Jobling (2002) mengatakan bahwa ekskresi ammonia ikan yang diberi
pakan lebih tinggi dibandingkan ikan-ikan yang puasa, peningkatan tersebut
bahkan bisa sampai 2 kali lebih tinggi (Kashio et al., 1993). Ekskresi ammonia
akan meningkat begitu selesai mengkonsumsi pakan dan beberapa jam kemudian
terjadi puncak ekskresi. Brett (1979) menyatakan bahwa ekskresi ammonia
tertinggi pada salmon terlihat 4 – 4,5 jam setelah ikan mengkonsumsi pakan.

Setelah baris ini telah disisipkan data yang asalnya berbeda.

-- ==== Sys2Proof/WellFormed.lean ====
section
/-!
DEFINITION. When a term of the syntax is the reading of some encoding (30_encoding.md R95, R97). The class of a
register reference (R96) and the length and type matches (R99, R100) are no part of this: an encoding that fails them is
well formed and raises IllegalOperation when it executes (R103).
-/

namespace Sys2Proof

/-- The two checks, by name. -/
inductive IllFormed where
  /-- `Ref.invalid` holds a byte that names a register (R95) -/
  | namedReference
  /-- a variable literal whose length is not its register's (R97) -/
  | literalLength
deriving DecidableEq, Repr

/-- R95: `invalid` stands for 0x25-0xFF only. -/
def Ref.wf : Ref → Bool
  | .invalid c => decide (0x25 ≤ c.toNat)
  | _ => true

/-- R97: the literal after `rd` has the length of `rd`, and none after an invalid reference. -/
def Lit.fits : Ref → Lit → Bool
  | .r _, .word _ => true
  | .h _, .half _ => true
  | .b _, .byte _ => true
  | .f _, .word _ => true
  | .flags, .half _ => true
  | .uspr, .word _ => true
  | .kspr, .word _ => true
  | .pdpr, .word _ => true
  | .imr, .half _ => true
  | .invalid _, .noLength => true
  | _, _ => false

/-- Check one reference. -/
def checkRef (r : Ref) : Except IllFormed Unit :=
  if r.wf then .ok () else .error .namedReference

/-- Check two references. -/
def checkRefs (r r' : Ref) : Except IllFormed Unit :=
  if r.wf && r'.wf then .ok () else .error .namedReference

/-- Check a reference and the variable literal after it. -/
def checkLit (rd : Ref) (lit : Lit) : Except IllFormed Unit :=
  if rd.wf then (if Lit.fits rd lit then .ok () else .error .literalLength) else .error .namedReference

/-- Check three references. -/
def checkRefs3 (r r' r'' : Ref) : Except IllFormed Unit :=
  if r.wf && r'.wf && r''.wf then .ok () else .error .namedReference

/-- The check of an instruction: every operand is one an encoding can hold. -/
def Instr.check : Instr → Except IllFormed Unit
  | .halt => .ok ()
  | .pause => .ok ()
  | .timerLw _ => .ok ()
  | .timerRw rr => checkRef rr
  | .usermode => .ok ()
  | .ireturn => .ok ()
  | .loadLa rr _ => checkRef rr
  | .loadRa rr ra => checkRefs rr ra
  | .storeLa _ rr => checkRef rr
  | .storeRa ra rr => checkRefs ra rr
  | .copyVl rd lit => checkLit rd lit
  | .copyRr rd rs => checkRefs rd rs
  | .swapLa rr _ => checkRef rr
  | .swapRa rr ra => checkRefs rr ra
  | .push rr => checkRef rr
  | .pop rr => checkRef rr
  | .blockcopyLwLaLa _ _ _ => .ok ()
  | .blockcopyLwLaRa _ _ rsrc => checkRef rsrc
  | .blockcopyLwRaLa _ rdst _ => checkRef rdst
  | .blockcopyLwRaRa _ rdst rsrc => checkRefs rdst rsrc
  | .blockcopyRwLaLa rlen _ _ => checkRef rlen
  | .blockcopyRwLaRa rlen _ rsrc => checkRefs rlen rsrc
  | .blockcopyRwRaLa rlen rdst _ => checkRefs rlen rdst
  | .blockcopyRwRaRa rlen rdst rsrc => checkRefs3 rlen rdst rsrc
  | .negate rd => checkRef rd
  | .addVl rd lit => checkLit rd lit
  | .addRr rd rs => checkRefs rd rs
  | .addcarryVl rd lit => checkLit rd lit
  | .addcarryRr rd rs => checkRefs rd rs
  | .subVl rd lit => checkLit rd lit
  | .subRr rd rs => checkRefs rd rs
  | .subborrowVl rd lit => checkLit rd lit
  | .subborrowRr rd rs => checkRefs rd rs
  | .multVl rd lit => checkLit rd lit
  | .multRr rd rs => checkRefs rd rs
  | .sdivVl rd lit => checkLit rd lit
  | .sdivRr rd rs => checkRefs rd rs
  | .udivVl rd lit => checkLit rd lit
  | .udivRr rd rs => checkRefs rd rs
  | .sremVl rd lit => checkLit rd lit
  | .sremRr rd rs => checkRefs rd rs
  | .uremVl rd lit => checkLit rd lit
  | .uremRr rd rs => checkRefs rd rs
  | .notR rd => checkRef rd
  | .andVl rd lit => checkLit rd lit
  | .andRr rd rs => checkRefs rd rs
  | .orVl rd lit => checkLit rd lit
  | .orRr rd rs => checkRefs rd rs
  | .xorVl rd lit => checkLit rd lit
  | .xorRr rd rs => checkRefs rd rs
  | .lshiftLb rd _ => checkRef rd
  | .lshiftRb rd rb => checkRefs rd rb
  | .rshiftlLb rd _ => checkRef rd
  | .rshiftlRb rd rb => checkRefs rd rb
  | .rshiftaLb rd _ => checkRef rd
  | .rshiftaRb rd rb => checkRefs rd rb
  | .lrotLb rd _ => checkRef rd
  | .lrotRb rd rb => checkRefs rd rb
  | .rrotLb rd _ => checkRef rd
  | .rrotRb rd rb => checkRefs rd rb
  | .lrotcarryLb rd _ => checkRef rd
  | .lrotcarryRb rd rb => checkRefs rd rb
  | .rrotcarryLb rd _ => checkRef rd
  | .rrotcarryRb rd rb => checkRefs rd rb
  | .jumpLa _ => .ok ()
  | .jumpRa ra => checkRef ra
  | .compareVl r1 lit => checkLit r1 lit
  | .compareRr r1 r2 => checkRefs r1 r2
  | .jequalLa _ => .ok ()
  | .jequalRa ra => checkRef ra
  | .jnotequalLa _ => .ok ()
  | .jnotequalRa ra => checkRef ra
  | .jgreaterLa _ => .ok ()
  | .jgreaterRa ra => checkRef ra
  | .jgreatereqLa _ => .ok ()
  | .jgreatereqRa ra => checkRef ra
  | .jaboveLa _ => .ok ()
  | .jaboveRa ra => checkRef ra
  | .jaboveeqLa _ => .ok ()
  | .jaboveeqRa ra => checkRef ra
  | .jlesserLa _ => .ok ()
  | .jlesserRa ra => checkRef ra
  | .jlessereqLa _ => .ok ()
  | .jlessereqRa ra => checkRef ra
  | .jbelowLa _ => .ok ()
  | .jbelowRa ra => checkRef ra
  | .jbeloweqLa _ => .ok ()
  | .jbeloweqRa ra => checkRef ra
  | .joverflowLa _ => .ok ()
  | .joverflowRa ra => checkRef ra
  | .jnotoverflowLa _ => .ok ()
  | .jnotoverflowRa ra => checkRef ra
  | .callLa _ => .ok ()
  | .callRa ra => checkRef ra
  | .ret => .ok ()
  | .syscall => .ok ()
  | .unmapped60 _ => .ok ()
  | .unmapped80 _ => .ok ()

/-- An instruction that some encoding holds. -/
def Instr.wf (i : Instr) : Bool :=
  match i.check with
  | .ok _ => true
  | .error _ => false

end Sys2Proof
end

Selanjutnya Dosdat et al. (1996) dalam penelitiannya melihat bahwa ekskresi
ammonia tertinggi pada ikan berukuran 10 g ditemukan 3 – 5 jam setelah
mengkonsumsi pakan dan pada ikan berukuran 100 g terlihat 5 – 8 jam setelah
makan. Tinggi rendahnya ammonia yang dikeluarkan ikan bergantung pada kadar
protein pakan, keberadaan energi non-protein (rasio protein-energi), kualitas
protein bahan pakan dan kondisi lingkungan hidupnya (pH dan temperatur).
2.4. Koefisien Respirasi
Koefisien respirasi (KR) adalah perbandingan antara O2 yang dikonsumsi
dan CO2 yang diproduksi ikan, yaitu menggambarkan jenis nutrien yang dipakai
dan dimanfaatkan ikan pada proses metabolisme untuk menghasilkan energi.
Menurut Eckert (1980) menyatakan bahwa nilai koefisien respirasi untuk
metabolisme karbohidrat adalah 1, protein 0,8, dan lemak 0,7.
Ikan yang dipuasakan akan merombak lemak tubuh sehingga koefisien
respirasi mendekati 0,7 sedangkan ikan yang sedang membakar makro nutrien
(karbohidrat, lemak dan protein) dari ransum pemeliharaan, koefisien respirasinya
mendekati 0,85. Sementara itu ikan yang sedang mengalami pertumbuhan dimana
berkaitan dengan penyimpanan lemak dan protein dalam jaring atau alat-alat
reproduksi koefisien respirasinya mendekati 1 (Huisman et al., 1976).